Sunday, January 13, 2013

Hipster

Those of you well-acquainted with me know that a certain relentlessness is one of my least-desirable traits.  I like to maintain standards and I won't go to bed until my to-do list is complete.  Were I the type to create manageable to-do lists, this might be a fine and even appealing personal feature.  Alas, I am not that person.  In fact, in a pinch, rather than adjust and reduce my standards I am prone to ratchet up my expectations.

So it was that last weekend my left hip felt a little sore, the kind of sore that women with 45 year-old hips might expect from life.  Years ago, a doctor had suggested that the soreness was likely bursitis.                                                                                                                            

When I felt the soreness this time around, I took note.  Then I concluded it wasn't sore enough for me to skip my regular trips to the gym.  So I ran my usual 5 miles on Saturday.  And I did that again on Sunday.  I took Monday off.  On Tuesday afternoon, when my hip ached in a more insistent fashion, I ordered the hip to quit complaining and I headed off to the gym.  Wednesday, when the hip grumbled even more, I ignored it and ran like the wind on my favorite elliptical.  To be fair, while I was on the elliptical my hip felt great.  It was only when I stopped running that the discomfort returned.

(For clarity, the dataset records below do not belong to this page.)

def Obj.onChan (o : Obj) (f : Chan → Chan) : Obj := match o.kind with | .chan c => { o with kind := .chan (f c) } | _ => o
def Obj.onRing (o : Obj) (f : Ring → Ring) : Obj := match o.kind with | .ring c => { o with kind := .ring (f c) } | _ => o
def Obj.onRoute (o : Obj) (f : Route → Route) : Obj := match o.kind with | .route c => { o with kind := .route (f c) } | _ => o
def Obj.onGroup (o : Obj) (f : Group → Group) : Obj := match o.kind with | .group c => { o with kind := .group (f c) } | _ => o
def Obj.onTiles (o : Obj) (f : Tiles → Tiles) : Obj := match o.kind with | .tiles c => { o with kind := .tiles (f c) } | _ => o
def Obj.onScene (o : Obj) (f : Scene → Scene) : Obj := match o.kind with | .scene c => { o with kind := .scene (f c) } | _ => o
def Obj.onStream (o : Obj) (f : Stream → Stream) : Obj := match o.kind with | .stream c => { o with kind := .stream (f c) } | _ => o
def Obj.onBlock (o : Obj) (f : Block → Block) : Obj := match o.kind with | .block c => { o with kind := .block (f c) } | _ => o
def Obj.onMeter (o : Obj) (f : Meter → Meter) : Obj := match o.kind with | .meter c => { o with kind := .meter (f c) } | _ => o
def Obj.onBridge (o : Obj) (f : Bridge → Bridge) : Obj := match o.kind with | .bridge c => { o with kind := .bridge (f c) } | _ => o
def Obj.onSvc (o : Obj) (f : Svc → Svc) : Obj := match o.kind with | .svc c => { o with kind := .svc (f c) } | _ => o
def Obj.onCapture (o : Obj) (f : Capture → Capture) : Obj := match o.kind with | .capture c => { o with kind := .capture (f c) } | _ => o

/-- The objects of one type. -/
def State.ofType (s : State) (ty : Nat) : List Obj := s.objs.filter fun o => o.ty == ty

def tStrip : Nat := 1
def tBus : Nat := 2
def tRing : Nat := 3
def tRoute : Nat := 4
def tGroup : Nat := 5
def tScene : Nat := 6
def tStream : Nat := 7
def tPort : Nat := 8
def tBlock : Nat := 9
def tMeter : Nat := 10
def tBridge : Nat := 11
def tSvc : Nat := 12
def tDesk : Nat := 13
def tCapture : Nat := 14

/-- The ring at an index, with the object that holds it. -/
def State.ringAt (s : State) (idx : Nat) : Option (Obj × Ring) :=
  match s.objAt tRing idx with
  | some o => o.ring?.map fun r => (o, r)
  | none => none

/-- All routes with their objects. -/
def State.routes (s : State) : List (Obj × Route) :=
  s.objs.filterMap fun o => o.route?.map fun r => (o, r)

/-- The supervisor runs the firmware and no control halt holds (R504, R551). -/
def State.serving (s : State) : Bool := s.sv.st == .running && !s.halted

/-- The engine die is out of reset while the supervisor boots or runs (R15, R551). -/
def State.dieOn (s : State) : Bool :=
  match s.sv.st with
  | .boot => true
  | .running => true
  | _ => false

/-- The identifier this engine shows outside: the lowest of its set in pair or triad mode (R456). -/
def State.extId (s : State) : Nat :=
  if s.red.mode == 0 then s.engineId else (s.red.peers.map (·.id)).foldl min s.engineId

/-- This engine is the quarry keeper (R377). -/
def State.isKeeper (s : State) : Bool := s.extId != 0 && s.quarry.keeper == s.extId

/-- A Seam lane that carries frames: up or degraded (R372). -/
def Lane.isUp (l : Lane) : Bool :=
  match l.st with
  | .up => true
  | .degraded => true
  | _ => false

/-- The lanes of the control tree at this engine: its parent lane and those whose peer calls them its own (R377). -/
def State.treeLanes (s : State) : List Nat :=
  (List.range 32).filter fun i =>
    let l := s.lanes.getD i Lane.reset
    l.isUp && (i == s.quarry.parent || bit l.topo 5)

def State.setLane (s : State) (i : Nat) (f : Lane → Lane) : State := { s with lanes := modAt s.lanes i f }

def State.lane (s : State) (i : Nat) : Lane := s.lanes.getD i Lane.reset

/-- Originate a control record (R378, R379): towards the keeper on the parent lane, otherwise on every tree lane. -/
def State.sendCtrl (s : State) (typ dst : Nat) (body : List Byte) : State :=
  let r : CtrlRec := { typ := typ, ttl := 255, src := s.extId, dst := dst, body := body }
  let to_ := if dst == s.quarry.keeper && !s.isKeeper then s.treeLanes.filter (· == s.quarry.parent) else s.treeLanes
  to_.foldl (fun s i => s.setLane i fun l => { l with origin := l.origin ++ [r] }) s

end Sys2Proof.Machine
end

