/-- Edges of the graph. -/
def feedEdges (s : State) : List (Nat × Nat) :=
  ((s.objs.filter fun o => o.tiles?.isSome).flatMap fun o =>
    (rowBuses s o.handle).flatMap fun a => (colBuses s o.handle).map fun b => (a, b)).eraseDups

/-- A path from `a` to `b` in at most `fuel` edges. -/
def feedPath (es : List (Nat × Nat)) (b : Nat) : Nat → Nat → Option (List Nat)
  | 0, _ => none
  | k + 1, a => if a == b then some [a] else
    (es.filter fun e => e.1 == a).findSome? fun e => (feedPath es b k e.2).map (a :: ·)

/-- The Buses of a cycle, if the graph has one. -/
def feedCycle (s : State) : Option (List Nat) :=
  let es := feedEdges s
  es.findSome? fun e => feedPath es e.1 (es.length + 1) e.2

/-- Refuse a state whose feed graph has a cycle, naming up to 8 Buses (R188). -/
def acyclic (s : State) (field : Nat := 0xFFFF) : Except Err Unit :=
  match feedCycle s with
  | none => .ok ()
  | some l => .error { status := eState, field := field, detail := (l.take 8).flatMap (le 4) }

end Sys2Proof.Machine
end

Thursday morning found me distinctly uncomfortable, with a sore left hip that no longer ached only when I walked upstairs.  Now it hurt when I walked at all.   When I tried to raise my leg to put on my tights that morning, I thought I might pass out the pain was so great.  Trying to get up a hill was excruciating.  Hmmm, I thought again.  Better make a doctor's appointment for next week and take it easy today.

T had been making that suggestion since Tuesday and so she gave me the thumbs up when I planned to take it easy on Thursday.  That "taking it easy" in my world entailed an afternoon of changing the sheets on two beds, washing and folding a couple loads of laundry, cleaning both bathrooms and making biscuits to go with the evening's supper may reflect a certain personality disorder on my part.

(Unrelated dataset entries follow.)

/-- Check record (row, column, gain) `i` of a node command. -/
def nodeRecordOk (t : Tiles) (base i : Nat) (r : Nat × Nat × Nat) : Except Err Unit := atItem i do
  need (r.1 < t.rows) eRange (base + 8 * i)
  need (r.2.1 < t.cols) eRange (base + 8 * i + 2)
  need (gainOk r.2.2) eRange (base + 8 * i + 4)

def nodeRecordsOk (t : Tiles) (base : Nat) : Nat → List (Nat × Nat × Nat) → Except Err Unit
  | _, [] => .ok ()
  | i, r :: rs => do
    nodeRecordOk t base i r
    nodeRecordsOk t base (i + 1) rs

/-- The node record a written gain leaves before its launch. -/
def Tiles.written (t : Tiles) (term : Nat → Nat → Word) (r : Nat × Nat × Nat) : Tiles :=
  let n := (t.node r.1 r.2.1).getD (Node.fresh r.1 r.2.1 (term r.1 r.2.1))
  { t with nodes := setNode t.nodes { n with gain := r.2.2 } }

/-- Stage or apply the changes of a node command at its launch. -/
def applyNodes (s : State) (o : Obj) (f : CmdFrame) (l : Launch) (len : Nat) (recs : List (Nat × Nat × Nat)) :
    Except Err (When × State) := do
  match o.tiles? with
  | none => .error { status := eHandle, field := 0, handle := o.handle }
  | some t =>
    let w ← schedule s l o.dom 0 false 4
    let idle := (s.dom o.dom).st == .stopped || (s.dom o.dom).st == .halted
    need (idle || queueFits s t (recs.map fun r => (r.1, r.2.1))) eBusy
    lateCheck f w
    let (n, s) := s.stamp
    let term := termOf s o.handle t (s.maxMult o.dom)
    let s := s.upd o.handle fun x => x.onTiles fun t =>
      let t := recs.foldl (fun t r => t.written term r) t
      if idle then
        { t with nodes := t.nodes.map fun n => if recs.any (fun r => r.1 == n.row && r.2.1 == n.col) then n.aim n.gain n.pan 0 else n }
      else
        { t with pend := t.pend ++ recs.zipIdx.map fun p =>
            { order := n * 131072 + p.2, s := w.s, row := p.1.1, col := p.1.2.1, gain := p.1.2.2, t := len, recallOf := 0 } }
    .ok (w, s)

def nodeSetBody : Body := fun s f => do
  let o ← resolve s [tBlock] (u32 f 0) 0
  match o.tiles? with
  | none => .error { status := eHandle, field := 0, handle := o.handle }
  | some t =>
    owned f o.desk o.handle
    let n := u16 f 24
    need (1 ≤ n) eRange 24
    reserved f 26 2
    need (u32 f 20 ≤ 65535) eRange 20
    let recs := (List.range n).map fun i => (u16 f (28 + 8 * i), u16 f (30 + 8 * i), u32 f (32 + 8 * i))
    nodeRecordsOk t 28 0 recs
    let l ← launchAt s f 4
    settled o
    let (w, s) ← applyNodes s o f l (u32 f 20) recs
    okResp (s.slipEvent f 0x0504 1 w) (le 8 w.index)

/-- Up to 18 records; more are a length the opcode does not take (chapter 6, Bench limits). -/
def opNodeSet : RuziaOp := ⟨0x0504, .change, false, fun f => lenCount 28 24 8 f && u16 f 24 ≤ 18, nodeSetBody⟩

/-- `node.set`. -/
def execNodeSet (f : CmdFrame) (s : State) : Host.Outcome State Fault Refusal :=
  ruzia opNodeSet f s

def nodeBulkBody : Body := fun s f => do
  let o ← resolve s [tBlock] (u32 f 0) 0
  need (o.tiles?.isSome) eHandle 0 o.handle
  owned f o.desk o.handle
  need (1 ≤ u32 f 24) eRange 24
  need (u32 f 20 ≤ 65535) eRange 20
  let b ← bulkAt s f 28 0 1048576
  let _ ← launchAt s f 4
  need (b.len == 8 * u32 f 24) eLength 32
  settled o
  mayDefer s f
  accResp (s.defer f 0x0505 o.handle (some b) 0 0)

def opNodeBulk : RuziaOp := ⟨0x0505, .change, false, fun f => f.len == 44 && u32 f 24 ≤ 131072, nodeBulkBody⟩

/-- `node.bulk`: deferred; its data arrives, loads (R182) and commits at NODE_LOAD_COMPLETE. -/
def execNodeBulk (f : CmdFrame) (s : State) : Host.Outcome State Fault Refusal :=
  ruzia opNodeBulk f s

/-- Records of `node.bulk` data. -/
def nodeRecords : Nat → List Byte → List (Nat × Nat × Nat)
  | 0, _ => []
  | n + 1, bs => if bs.length < 8 then [] else (fieldAt bs 0 2, fieldAt bs 2 2, fieldAt bs 4 4) :: nodeRecords n (bs.drop 8)

/-- NODE_STAGED for a job; a command that never committed has no commit ashlar, and that word is open (log entry 2). -/
def State.nodeStaged (s : State) (j : Job) (status : Nat) : State :=
  let (x, s) := if status == 0 then (s.now, s) else s.drawNat
  s.complete j 0x0501 status (le 4 j.handle ++ le 4 (u32 j.frame 24) ++ le 8 x)

/-- The last change of a `node.bulk` has been loaded: the command commits (R182). -/
def execNodeLoadComplete (order : Nat) (s : State) : Host.Outcome State Fault Refusal :=
  if !s.serving then .next s else
  match s.jobs.find? fun j => j.order == order && j.op == 0x0505 && j.stage == 1 with
  | none => .next s
  | some j =>
    match s.obj j.handle with
    | none => .next (s.nodeStaged j eHandle)
    | some o =>
      match o.tiles? with
      | none => .next (s.nodeStaged j eHandle)
      | some t =>
        let recs := nodeRecords (u32 j.frame 24) j.data
        match nodeRecordsOk t 0 0 recs, launchAt s j.frame 4 with
        | .error e, _ => .next (s.nodeStaged j e.status)
        | .ok _, .error e => .next (s.nodeStaged j e.status)
        | .ok _, .ok l =>
          match applyNodes s o j.frame l (u32 j.frame 20) recs with
          | .error e => .next (s.nodeStaged j e.status)
          | .ok (w, s') => .next ((s'.slipEvent j.frame 0x0505 1 w).nodeStaged j 0)

def nodeGetBody : Body := fun s f => do
  let o ← resolve s [tBlock] (u32 f 0) 0
  match o.tiles? with
  | none => .error { status := eHandle, field := 0, handle := o.handle }
  | some t =>
    let n := u16 f 4
    need (1 ≤ n && n ≤ 14) eRange 4
    reserved f 6 2
    let bs ← eachItem (fun i => atItem i do
      let r := u16 f (8 + 4 * i)
      let c := u16 f (10 + 4 * i)
      need (r < t.rows) eRange (8 + 4 * i)
      need (c < t.cols) eRange (10 + 4 * i)
      let x := (t.node r c).getD (Node.fresh r c 0)
      .ok (le 2 r ++ le 2 c ++ le 4 x.gain ++ leWord x.ramp.gainEnd ++ leWord x.ramp.value)) n 0
    okResp s (le 2 n ++ le 2 0 ++ bs.flatten)

def opNodeGet : RuziaOp := ⟨0x0506, .read, false, lenCount 8 4 4, nodeGetBody⟩

/-- `node.get`. -/
def execNodeGet (f : CmdFrame) (s : State) : Host.Outcome State Fault Refusal :=
  ruzia opNodeGet f s

/-! ## Groups -/

/-- Membership a Group will have once its waiting changes have launched. -/
def Group.accepted (g : Group) : List (Nat × Nat) :=
  (g.pend.inOrder fun a b => a.order ≤ b.order).foldl (fun ms c =>
    match c.member with
    | some (h, first, n, isIn) =>
      if h == 0 then []
      else
        let rest := ms.filter fun m => !(m.1 == h && first ≤ m.2 && m.2 < first + n)
        if isIn then rest ++ (List.range n).map (fun i => (h, first + i)) else rest
    | none => ms) g.members

def groupInfoBody : Body := fun s f => do
  let o ← resolve s [tGroup] (u32 f 0) 0
  match o.group? with
  | none => .error { status := eHandle, field := 0, handle := o.handle }
  | some g => okResp s (o.prefixBytes s ++ le 4 g.offset ++ le 4 g.t ++ le 4 g.accepted.length)

def opGroupInfo : RuziaOp := ⟨0x0600, .read, false, len 4, groupInfoBody⟩

/-- `group.info`. -/
def execGroupInfo (f : CmdFrame) (s : State) : Host.Outcome State Fault Refusal :=
  ruzia opGroupInfo f s

def groupAllocBody : Body := fun s f => do
  let cls ← classOf s f 0
  reserved f 1 3
  classPermitted s f.desk cls 0
  match (s.tab tGroup).pick 1 1 0 256 with
  | none => .error { status := eNoResource }
  | some i =>
    let s := s.addObj { ty := tGroup, idx := i, gen := 1, desk := f.desk, cls := cls, dom := 3, freeing := false, job := none,
                        staged := 0, charge := 0, safe := 0, epoch := s.epoch,
                        kind := .group { offset := 0, offsetUse := [0, 0, 0], t := 480, members := [], pend := [] } }
    okResp s (le 4 (((s.objAt tGroup i).map Obj.handle).getD 0))

def opGroupAlloc : RuziaOp := ⟨0x0601, .change, false, len 4, groupAllocBody⟩

/-- `group.alloc`: 256 Groups (R184). -/
def execGroupAlloc (f : CmdFrame) (s : State) : Host.Outcome State Fault Refusal :=
  ruzia opGroupAlloc f s

/-- Tick boundaries of R186 for the domains given, all on time, or moved as R219 moves a Group change: (domain, index)
pairs and whether it slipped. `q` is the launch instant; none takes each domain's next boundary. -/
def boundaries (s : State) (l : Launch) (ds : List Nat) (q : Nat) : List (Nat × Nat) :=
  ds.map fun d => (d, if (s.dom d).st == .fadingOut then farMark + (s.dom d).restartAt else if l.kind == 0 then tickFor (s.tickLen d) 0 (s.ash d)
    else roundUp (if l.kind == 1 && q == 0 then l.index s d else firstAt q (s.fs d)) (s.tickLen d))

def allOnTime (s : State) (bs : List (Nat × Nat)) : Bool := bs.all fun p => p.2 ≥ farMark || onTime p.2 0 (s.ash p.1)

/-- Move by whole domain A ticks until every boundary is on time. -/
def slipGroup (s : State) (l : Launch) (ds : List Nat) (q0 step : Nat) : Nat → Nat → List (Nat × Nat)
  | 0, k => boundaries s l ds (q0 + k * step)
  | n + 1, k =>
    let bs := boundaries s l ds (q0 + k * step)
    if allOnTime s bs then bs else slipGroup s l ds q0 step n (k + 1)

/-- Launches of a Group change over all three domains, the ones that do not run at 0 (taken at once); and the slip. -/
def groupWhen (s : State) (f : CmdFrame) (l : Launch) (rowDoms : List Nat) : Except Err (List (Nat × Nat) × When) := do
  let run := (List.range 3).filter fun d => (s.dom d).runs
  let mine := run.filter fun d => rowDoms.contains d
  let mine := if mine.isEmpty then [0] else mine
  let first := boundaries s l run 0
  let idx (bs : List (Nat × Nat)) : Nat := ((bs.find? fun p => p.1 == mine.headD 0).map (·.2)).getD 0
  need (l.kind == 0 || mine.all fun d => l.index s d ≤ s.idx d + 2 ^ 32) eRange
  if l.kind == 0 || allOnTime s (first.filter fun p => mine.contains p.1) then
    .ok (first.map fun p => if onTime p.2 0 (s.ash p.1) then p else (p.1, tickFor (s.tickLen p.1) 0 (s.ash p.1)),
      { s := idx first, tick := l.kind == 0, asked := idx first, slipped := false, now := false })
  else
    let moved := if mine.length ≤ 1 then run.map fun d => (d, tickFor (s.tickLen d) 0 (s.ash d))
      else
        let q0 := if l.kind == 2 then l.val else instantOf l.val (s.fs l.dom)
        slipGroup s l run q0 (instantOf (s.tickLen 0) (s.fs 0)) 65536 1
    if strictFlag f then .error { status := eLate, detail := le 8 (idx moved) }
    else .ok (moved, { s := idx moved, tick := false, asked := idx first, slipped := true, now := false })

/-- Queue a Group's change for every domain, and settle it in those that do not run. -/
def queueGroup (s : State) (h value t : Nat) (member : Option (Nat × Nat × Nat × Bool)) (bs : List (Nat × Nat)) (recallOf : Nat) :
    State :=
  let (n, s) := s.stamp
  let ds := (List.range 3).filter fun d => member.all fun m => m.1 == 0 || s.domOf m.1 == d
  let cs : List GChange := ds.map fun d =>
    { order := n, s := assoc bs d, dom := d, value := value, t := t, member := member, recallOf := recallOf }
  let s := s.upd h fun x => x.onGroup fun g => { g with pend := g.pend ++ cs }
  ((List.range 3).filter fun d => !((s.dom d).runs)).foldl (fun s d => s.groupTick d 0 true) s

/-- Domains of a Group's rows. -/
def Group.doms (g : Group) (s : State) : List Nat := (g.accepted.map fun m => s.domOf m.1).eraseDups

def groupSetBody : Body := fun s f => do
  let o ← resolve s [tGroup] (u32 f 0) 0
  owned f o.desk o.handle
  match o.group? with
  | none => .error { status := eHandle, field := 0, handle := o.handle }
  | some g =>
    need (gainOk (u32 f 4)) eRange 4
    need (u32 f 8 ≤ 65535) eRange 8
    let l ← launchAt s f 12
    settled o
    let (bs, w) ← groupWhen s f l (g.doms s)
    let s := s.upd o.handle fun x => x.onGroup fun g => { g with offset := u32 f 4, t := u32 f 8 }
    okResp ((queueGroup s o.handle (u32 f 4) (u32 f 8) none bs 0).slipEvent f 0x0603 1 w) (le 8 w.index)

def opGroupSet : RuziaOp := ⟨0x0603, .change, false, len 28, groupSetBody⟩

/-- `group.set`. -/
def execGroupSet (f : CmdFrame) (s : State) : Host.Outcome State Fault Refusal :=
  ruzia opGroupSet f s

/-- Groups a row will belong to. -/
def rowGroups (s : State) (h row : Nat) : Nat :=
  (s.objs.filter fun o => match o.group? with | some g => g.accepted.contains (h, row) | none => false).length

def groupMemberBody : Body := fun s f => do
  let o ← resolve s [tGroup] (u32 f 0) 0
  let k ← resolve s [tBlock] (u32 f 4) 4
  match o.group?, k.tiles? with
  | some g, some t =>
    owned f o.desk o.handle
    owned f k.desk k.handle 4
    let first := u16 f 8
    let n := u16 f 10
    need (first < t.rows) eRange 8
    need (1 ≤ n && n ≤ 4096 && first + n ≤ t.rows) eRange 10
    need (u8 f 12 ≤ 1) eRange 12
    reserved f 13 3
    need (u32 f 16 ≤ 65535) eRange 16
    let l ← launchAt s f 20
    settled o
    settled k 4
    need (u8 f 12 == 0 || (List.range n).all fun i => g.accepted.contains (k.handle, first + i) ||
      rowGroups s k.handle (first + i) < 4) eState 8 k.handle
    let (bs, w) ← groupWhen s f l [k.dom]
    okResp ((queueGroup s o.handle 0 (u32 f 16) (some (k.handle, first, n, u8 f 12 == 1)) bs 0).slipEvent f 0x0604 1 w) (le 8 w.index)
  | _, _ => .error { status := eHandle, field := 4, handle := k.handle }

def opGroupMemberSet : RuziaOp := ⟨0x0604, .change, false, len 36, groupMemberBody⟩

/-- `group.member.set`. -/
def execGroupMemberSet (f : CmdFrame) (s : State) : Host.Outcome State Fault Refusal :=
  ruzia opGroupMemberSet f s

def groupFreeBody : Body := fun s f => do
  let o ← freeChecks s f [tGroup]
  let n := (o.group?.map (·.pend.length)).getD 0
  let t := (o.group?.map (·.t)).getD 0
  let s := s.upd o.handle fun x => { (x.onGroup fun g => { g with pend := [] }) with freeing := true }
  let bs := boundaries s { kind := 0, dom := 0, val := 0 } ((List.range 3).filter fun d => (s.dom d).runs) 0
  okResp (queueGroup s o.handle 0 t (some (0, 0, 0, false)) bs 0).finishFrees (le 4 n)

def opGroupFree : RuziaOp := ⟨0x0602, .change, false, len 8, groupFreeBody⟩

Thursday evening the pain in the hip made it impossible to find a comfortable position.  Walking hurt.  Standing hurt.  Sitting?  Painful.  When I finally fell into bed (a challenge because my bed is high off the floor), I couldn't find a comfortable way to sleep.  In fact, my hip hurt so much that I couldn't even roll over.  In the middle of the night, I hobbled to the bathroom and downed a truckload of ibuprofen.

Friday morning was rough, but I slowly crept to work (and my second floor classroom), called the doctor and kept up the ibuprofen.  After a miserable day of extreme discomfort, that afternoon I went to the doctor.  The pain I described alarmed her enough to fear that I had burst a bursa.  She ran a blood test to check for infection and then she threw in an X-ray to ensure that I hadn't fractured a bone.  Nothing burst or broken, I limped out the office with a serious anti-inflammatory prescription and orders to take it easy for the next 10 days.  No elliptical, no biking, no strenuous workouts, she ordered. 

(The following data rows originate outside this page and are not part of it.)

-- ==== Sys2Proof/Machine/Domains.lean ====
section
/-! DEFINITION. Rate domains (chapter 8, R332): info and MAX_MULT, the admission of a rate change (R254), its sequence
(R255-R259), the time set of R334, and Bridges (R246-R252). -/
namespace Sys2Proof.Machine

/-! ## Charges at a multiplier -/

/-- Index of a multiplier in a list by m = 1, 2, 4. -/
def multIdx (m : Nat) : Nat := if m == 1 then 0 else if m == 2 then 1 else 2

def PkgType.charge (t : PkgType) (m : Nat) : Nat := chargeOf (t.cycles.getD (multIdx m) 0) m

/-- Charge of one package block at a multiplier. -/
def pkgCharge (s : State) (b : Block) (m : Nat) : Nat := ((s.pkgType b.package b.typ).map fun t => t.charge m).getD 0

/-- Charge of the package blocks inside a host. -/
def hostedCharge (s : State) (h m : Nat) : Nat :=
  sumNat (s.objs.map fun o => match o.block? with
    | some b => if b.host == h && b.package != 0 && !b.removed then pkgCharge s b m else 0
    | none => 0)

/-- An object's charge once its domain's multiplier goes from `m` to `m'` (R98, R102). -/
def rateCharge (s : State) (m m' : Nat) (o : Obj) : Nat :=
  match o.kind with
  | .block b => if b.removed && b.retire.isNone then 0 else if b.package != 0 then pkgCharge s b m' else o.charge * m' / m
  | .bridge _ => o.charge
  | _ => (o.charge - hostedCharge s o.handle m) * m' / m + hostedCharge s o.handle m'

/-! ## Bridges (R247, R250) -/

/-- Type, A and G of a Bridge between two rate codes; none where R249 refuses it. -/
def bridgeType (x y : Nat) : Option (Nat × Nat × Nat) :=
  let mx := rateMult x
  let my := rateMult y
  if rate44 x == rate44 y then
    if mx == my then some (0, 0, 0)
    else if my == 2 * mx then some (1, 8, 64)
    else if my == 4 * mx then some (2, 24, 128)
    else if mx == 2 * my then some (3, 0, 32)
    else some (4, 0, 32)
  else if mx != my then none
  else if rate44 y then some (5, 8, 32 * mx)
  else some (6, 8, 35 * mx)

/-- Base-rate channels a Bridge counts (R250). -/
def Bridge.base (s : State) (b : Bridge) : Nat := b.channels * max (s.heldMult b.from_) (s.heldMult b.to_)

def bridgesUsed (s : State) : Nat := sumNat (s.objs.map fun o => (o.bridge?.map fun b => b.base s).getD 0)

def Bridge.touches (b : Bridge) (d : Nat) : Bool := b.from_ == d || b.to_ == d

/-- All Bridges with their objects. -/
def State.bridges (s : State) : List (Obj × Bridge) := s.objs.filterMap fun o => o.bridge?.map fun b => (o, b)

/-- A Bridge's A, G and B of R247 at the present rates. -/
def bridgeDelays (s : State) (b : Bridge) : Nat × Nat × Nat :=
  match bridgeType (s.dom b.from_).rate (s.dom b.to_).rate with
  | some t => (t.2.1, t.2.2, 8 + t.2.1 + t.2.2)
  | none => (0, 0, 8)

def bridgeAllocBody : Body := fun s f => do
  let x ← domainAt f 0
  let y ← domainAt f 1
  need (x != y) eRange 1
  let n := u8 f 2
  need (1 ≤ n && n ≤ 64) eRange 2
  let cls ← classOf s f 3
  match bridgeType (s.dom x).rate (s.dom y).rate with
  | none => .error { status := eState, field := 0 }
  | some t =>
    classPermitted s f.desk cls 3
    allocatable s x 0
    allocatable s y 1
    let base := n * max (s.heldMult x) (s.heldMult y)
    let w := 16 * base
    within s f.desk 8 w
    within s f.desk 4 (n * s.mult y)
    need (bridgesUsed s + base ≤ 2048) eNoResource
    let ask : Need := { w := w, rd := n * s.mult x, wr := n * s.mult y }
    let pk := place s y ask
    let plan := if pk.isNone then consolidate s y ask else none
    let core ← match pk, plan with
      | some p, _ => .ok p.1
      | none, some q => .ok q.1
      | none, none => .error { status := eNoResource }
    match (s.tab tBridge).pick 1 1 0 2048 with
    | none => .error { status := eNoResource }
    | some i =>
      let s := (s.addObj { ty := tBridge, idx := i, gen := 1, desk := f.desk, cls := cls, dom := y, freeing := false, job := none,
                           staged := 0, charge := w, safe := 0, epoch := s.epoch,
                           kind := .bridge { from_ := x, to_ := y, channels := n, typ := t.1, firstRing := 0, core := core,
                                             start := 8 * (s.ash y + 1), hist := [], joints := [] } }).useCore core y
      let h := ((s.objAt tBridge i).map Obj.handle).getD 0
      let (r, s) ← allocRings s f.desk cls y n 0 h 7 0
      let s := s.upd h fun o => match o.kind with | .bridge b => { o with kind := .bridge { b with firstRing := r } } | _ => o
      let s := s.overCeiling f.desk h core (match pk with | some p => p.2 | none => false)
      okResp (match plan with | some q => s.startMoves y core q.2 | none => s) (le 4 h ++ le 4 (s.ringHandle r))

def opDomainBridgeAlloc : RuziaOp := ⟨0x0A88, .change, false, len 4, bridgeAllocBody⟩

/-- `domain.bridge.alloc`; a consolidation that makes room for it runs behind it. -/
def execDomainBridgeAlloc (f : CmdFrame) (s : State) : Host.Outcome State Fault Refusal :=
  ruzia opDomainBridgeAlloc f s

def opDomainBridgeFree : RuziaOp := ⟨0x0A89, .change, false, len 8, freeBody [tBridge] anyFree noBefore⟩

/-- `domain.bridge.free`. -/
def execDomainBridgeFree (f : CmdFrame) (s : State) : Host.Outcome State Fault Refusal :=
  ruzia opDomainBridgeFree f s

def bridgeInfoBody : Body := fun s f => do
  let o ← resolve s [tBridge] (u32 f 0) 0
  match o.bridge? with
  | none => .error { status := eHandle, field := 0, handle := o.handle }
  | some b =>
    let t := bridgeDelays s b
    let p := o.prefixBytes s ++ le 1 b.from_ ++ le 1 b.to_ ++ le 1 b.typ ++ le 1 b.channels ++ le 4 t.1 ++ le 4 t.2.1 ++ le 4 t.2.2
    if f.len == 4 then okResp s p
    else
      let bulk ← bulkAt s f 4 1 0xFFFFFFFF
      mayDefer s f
      accResp (s.deferOut f 0x0A8A 0 bulk ((Config.bridgeCoefficients b.typ).take bulk.len)) p

def opDomainBridgeInfo : RuziaOp := ⟨0x0A8A, .read, false, fun f => f.len == 4 || f.len == 20, bridgeInfoBody⟩

/-- `domain.bridge.info`; the coefficient words go by BULK if the request carries one. -/
def execDomainBridgeInfo (f : CmdFrame) (s : State) : Host.Outcome State Fault Refusal :=
  ruzia opDomainBridgeInfo f s

/-! ## Info and configuration -/

def DomState.code : DomState → Nat
  | .stopped => 0
  | .running => 1
  | .fadingOut => 2
  | .halted => 3
  | .fadingIn => 4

I did so this weekend, likely because of T's help around the house as well as the fright I experienced on Friday.  The realization that I could barely walk, let alone walk up and down the stairs in my multi-story home with laundry facilities in the basement and a closet and playroom in the attic, was unsettling.  Add to that my second-story classroom in a building with no elevator and a job that demands the ability to be physically engaged and I was sufficiently scared this time around.  

It is to be hoped that at the ripe old age of 45 I can heed this advice for more than a weekend.